Required work » Look through the data below and return each line where "BitVec" appears.

Given records »
-- ==== Sys2Proof/Laws/Operands.lean ====
section
/-! SUPPORT. The value primitives in Lean's own bit-vector terms. -/

namespace Sys2Proof.Machine

/-- `sval` is the signed reading of a bit vector. -/
theorem sval_eq_toInt (v : Word) : sval v = v.toInt := by
  unfold sval
  rw [BitVec.toInt_eq_toNat_cond]
  split <;> split <;> omega

/-- `trunc_16` of a natural number. -/
theorem trunc16_natCast (n : Nat) : trunc16 (n : Int) = BitVec.ofNat 16 n := by
  simp [trunc16]

/-- `zext_16` keeps the number. -/
@[simp] theorem zext16_toNat (v : Byte) : (zext16 v).toNat = v.toNat := by
  simp only [zext16, BitVec.toNat_setWidth]
  have := v.isLt
  omega

/-- `LSL16` is the left shift of 16-bit values. -/
theorem lsl16_eq_shiftLeft (v : Word) (n : BitVec 4) : lsl16 v n = v <<< n.toNat := by
  apply BitVec.eq_of_toNat_eq
  have h : ((v.toNat : Int) * 2 ^ n.toNat) = ((v.toNat * 2 ^ n.toNat : Nat) : Int) := by push_cast; rfl
  rw [lsl16, h, trunc16_natCast, BitVec.toNat_ofNat, BitVec.toNat_shiftLeft, Nat.shiftLeft_eq]

/-- A bit counts as Lean's `Bool.toNat` does. -/
@[simp] theorem bitVal_eq_toNat (b : Bool) : bitVal b = b.toNat := by
  cases b <;> rfl

/-- The signed overflow test, read as a proposition. -/
@[simp] theorem signedOverflow_iff (n : Int) : signedOverflow n = true ↔ n < -32768 ∨ n > 32767 := by
  simp [signedOverflow]

end Sys2Proof.Machine
end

Answer below »
  rw [BitVec.toInt_eq_toNat_cond]
theorem trunc16_natCast (n : Nat) : trunc16 (n : Int) = BitVec.ofNat 16 n := by
  simp only [zext16, BitVec.toNat_setWidth]
theorem lsl16_eq_shiftLeft (v : Word) (n : BitVec 4) : lsl16 v n = v <<< n.toNat := by
  apply BitVec.eq_of_toNat_eq
  rw [lsl16, h, trunc16_natCast, BitVec.toNat_ofNat, BitVec.toNat_shiftLeft, Nat.shiftLeft_eq]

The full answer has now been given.